While significant progress has been made in most aspects of the original BICCN infrastructure vision, much work remains and is continuing with new BICAN activities. The resources developed through the BICCN have been the result of active collaborations between data generators, analysts, informaticians, and software developers, and the ultimately desired data ecosystem will support data collection, quantification, and a mapping framework for managing data and information across diverse repositories. This ecoystem should maintain consistent data description standards that describe and facilitate best FAIR practices for community use of multimodal single-cell data and its content. From early in the consortium’s activities, requirements for FAIR data management were identified; however, the goal of building a foundational community resource for housing single-cell centered data content in the brain is still a work in progress.

An important component of full data integration is the spatial mapping of data enabling users to search by spatial location for data of interest, and common coordinate frameworks for mapping must be in place. There has been general community acceptance of the Allen Mouse Brain Common Coordinate Framework (CCFv3) with several tools now available for pinning specimen level or registering and aligning spatial sections or volumes. Components are now in place for a fully searchable and spatially resolved database, although there remains engineering work to incorporate these into a functional application. Gaps also remain in the BICCN infrastructure. The BCDC data catalog offers an entry point to each project and dataset, yet specimen-level search and access enumerating regional or nuclei-level search is not at present universally available. Further, while the data archives are all capable of accepting and managing large data volumes, and many tools are available for accessing relevant data, the workflow is not yet fully interoperable and there are still inconsistent metadata standards across modalities. This is particularly challenging for users of multimodality data types such as Patch-seq where the associated data types, transcriptomic, morphology, and electrophysiology are stored in different archives.

BICCN data represent unprecedented coverage describing the cell type landscape of the mammalian brain, and the stage is now set for completing the BRAIN Initiative 2025 [37] vision of large-scale profiling of the human brain including diversity and development. This new phase, commenced in Fall 2022, is the BICAN [5] and is the extension of the groundwork set by the BICCN. The extension of BICCN to BICAN is essential to understand which cell types are unique to humans and to identify precise relationships with cell types of the mouse and NHP. BICAN presents novel challenges of human tissue management and sample selection, the need for improved standardization of sequencing and mapping, and establishment of a more integrated neuroinformatics framework. BICAN will also present major challenges in establishing standard protocols, mapping, and annotation, but much work can be leveraged from BICCN ecosystem. The neuroinformatics work of the BICAN initiative calls for standardized sequencing and tissue selection, and for the creation of an integrated knowledge base for the community [70].

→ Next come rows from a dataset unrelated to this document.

/-! setStack -/

@[simp] theorem Chip.setStack_cores (n : StackId) (k : Stack) : (c.setStack n k).cores = c.cores := rfl
@[simp] theorem Chip.setStack_engines (n : StackId) (k : Stack) : (c.setStack n k).engines = c.engines := rfl
@[simp] theorem Chip.setStack_mem (n : StackId) (k : Stack) : (c.setStack n k).mem = c.mem := rfl
@[simp] theorem Chip.setStack_links (n : StackId) (k : Stack) : (c.setStack n k).links = c.links := rfl
@[simp] theorem Chip.setStack_frm (n : StackId) (k : Stack) : (c.setStack n k).frm = c.frm := rfl
@[simp] theorem Chip.setStack_plan (n : StackId) (k : Stack) : (c.setStack n k).plan = c.plan := rfl
@[simp] theorem Chip.setStack_rte (n : StackId) (k : Stack) : (c.setStack n k).rte = c.rte := rfl
@[simp] theorem Chip.setStack_dig (n : StackId) (k : Stack) : (c.setStack n k).dig = c.dig := rfl
@[simp] theorem Chip.setStack_img (n : StackId) (k : Stack) : (c.setStack n k).img = c.img := rfl
@[simp] theorem Chip.setStack_mbx (n : StackId) (k : Stack) : (c.setStack n k).mbx = c.mbx := rfl
@[simp] theorem Chip.setStack_flt (n : StackId) (k : Stack) : (c.setStack n k).flt = c.flt := rfl
@[simp] theorem Chip.setStack_nor (n : StackId) (k : Stack) : (c.setStack n k).nor = c.nor := rfl
@[simp] theorem Chip.setStack_fuse (n : StackId) (k : Stack) : (c.setStack n k).fuse = c.fuse := rfl
@[simp] theorem Chip.setStack_bru (n : StackId) (k : Stack) : (c.setStack n k).bru = c.bru := rfl
@[simp] theorem Chip.setStack_pwr (n : StackId) (k : Stack) : (c.setStack n k).pwr = c.pwr := rfl
@[simp] theorem Chip.setStack_thm (n : StackId) (k : Stack) : (c.setStack n k).thm = c.thm := rfl
@[simp] theorem Chip.setStack_pkg (n : StackId) (k : Stack) : (c.setStack n k).pkg = c.pkg := rfl
@[simp] theorem Chip.setStack_uptime (n : StackId) (k : Stack) : (c.setStack n k).uptime = c.uptime := rfl
@[simp] theorem Chip.setStack_out (n : StackId) (k : Stack) : (c.setStack n k).out = c.out := rfl
@[simp] theorem Chip.setStack_freeCount (n : StackId) (k : Stack) : (c.setStack n k).freeCount = c.freeCount := rfl

/-! modStack -/

@[simp] theorem Chip.modStack_cores (n : StackId) (f : Stack → Stack) : (c.modStack n f).cores = c.cores := rfl
@[simp] theorem Chip.modStack_engines (n : StackId) (f : Stack → Stack) : (c.modStack n f).engines = c.engines := rfl
@[simp] theorem Chip.modStack_mem (n : StackId) (f : Stack → Stack) : (c.modStack n f).mem = c.mem := rfl
@[simp] theorem Chip.modStack_links (n : StackId) (f : Stack → Stack) : (c.modStack n f).links = c.links := rfl
@[simp] theorem Chip.modStack_frm (n : StackId) (f : Stack → Stack) : (c.modStack n f).frm = c.frm := rfl
@[simp] theorem Chip.modStack_plan (n : StackId) (f : Stack → Stack) : (c.modStack n f).plan = c.plan := rfl
@[simp] theorem Chip.modStack_rte (n : StackId) (f : Stack → Stack) : (c.modStack n f).rte = c.rte := rfl
@[simp] theorem Chip.modStack_dig (n : StackId) (f : Stack → Stack) : (c.modStack n f).dig = c.dig := rfl
@[simp] theorem Chip.modStack_img (n : StackId) (f : Stack → Stack) : (c.modStack n f).img = c.img := rfl
@[simp] theorem Chip.modStack_mbx (n : StackId) (f : Stack → Stack) : (c.modStack n f).mbx = c.mbx := rfl
@[simp] theorem Chip.modStack_flt (n : StackId) (f : Stack → Stack) : (c.modStack n f).flt = c.flt := rfl
@[simp] theorem Chip.modStack_nor (n : StackId) (f : Stack → Stack) : (c.modStack n f).nor = c.nor := rfl
@[simp] theorem Chip.modStack_fuse (n : StackId) (f : Stack → Stack) : (c.modStack n f).fuse = c.fuse := rfl
@[simp] theorem Chip.modStack_bru (n : StackId) (f : Stack → Stack) : (c.modStack n f).bru = c.bru := rfl
@[simp] theorem Chip.modStack_pwr (n : StackId) (f : Stack → Stack) : (c.modStack n f).pwr = c.pwr := rfl
@[simp] theorem Chip.modStack_thm (n : StackId) (f : Stack → Stack) : (c.modStack n f).thm = c.thm := rfl
@[simp] theorem Chip.modStack_pkg (n : StackId) (f : Stack → Stack) : (c.modStack n f).pkg = c.pkg := rfl
@[simp] theorem Chip.modStack_uptime (n : StackId) (f : Stack → Stack) : (c.modStack n f).uptime = c.uptime := rfl
@[simp] theorem Chip.modStack_out (n : StackId) (f : Stack → Stack) : (c.modStack n f).out = c.out := rfl
@[simp] theorem Chip.modStack_freeCount (n : StackId) (f : Stack → Stack) : (c.modStack n f).freeCount = c.freeCount := rfl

The ultimate expectation of BRAIN 2025 is to accomplish a full census of neuronal and glial cell types in mouse, human, and NHP, an intellectual framework for cell type classification, and to provide experimental access to the different brain cell types to determine their roles in health and disease. However, there is not yet full consensus on what a neuronal type is, since a variety of factors including experience, connectivity, and neuromodulators can diversify the molecular, electrical, and structural properties of initially similar neurons. There is also increasing evidence that there may not even be sharp boundaries separating subtypes from each other, and cell phenotypes may change over time. Here, taxonomies of putative types and representative cells will provide a frame of reference for studies across labs, and possibly in different organisms, allowing cross-comparison. The data and resources under development in the combined BICCN/BICAN data ecosystems should provide researchers with tools to address these challenges.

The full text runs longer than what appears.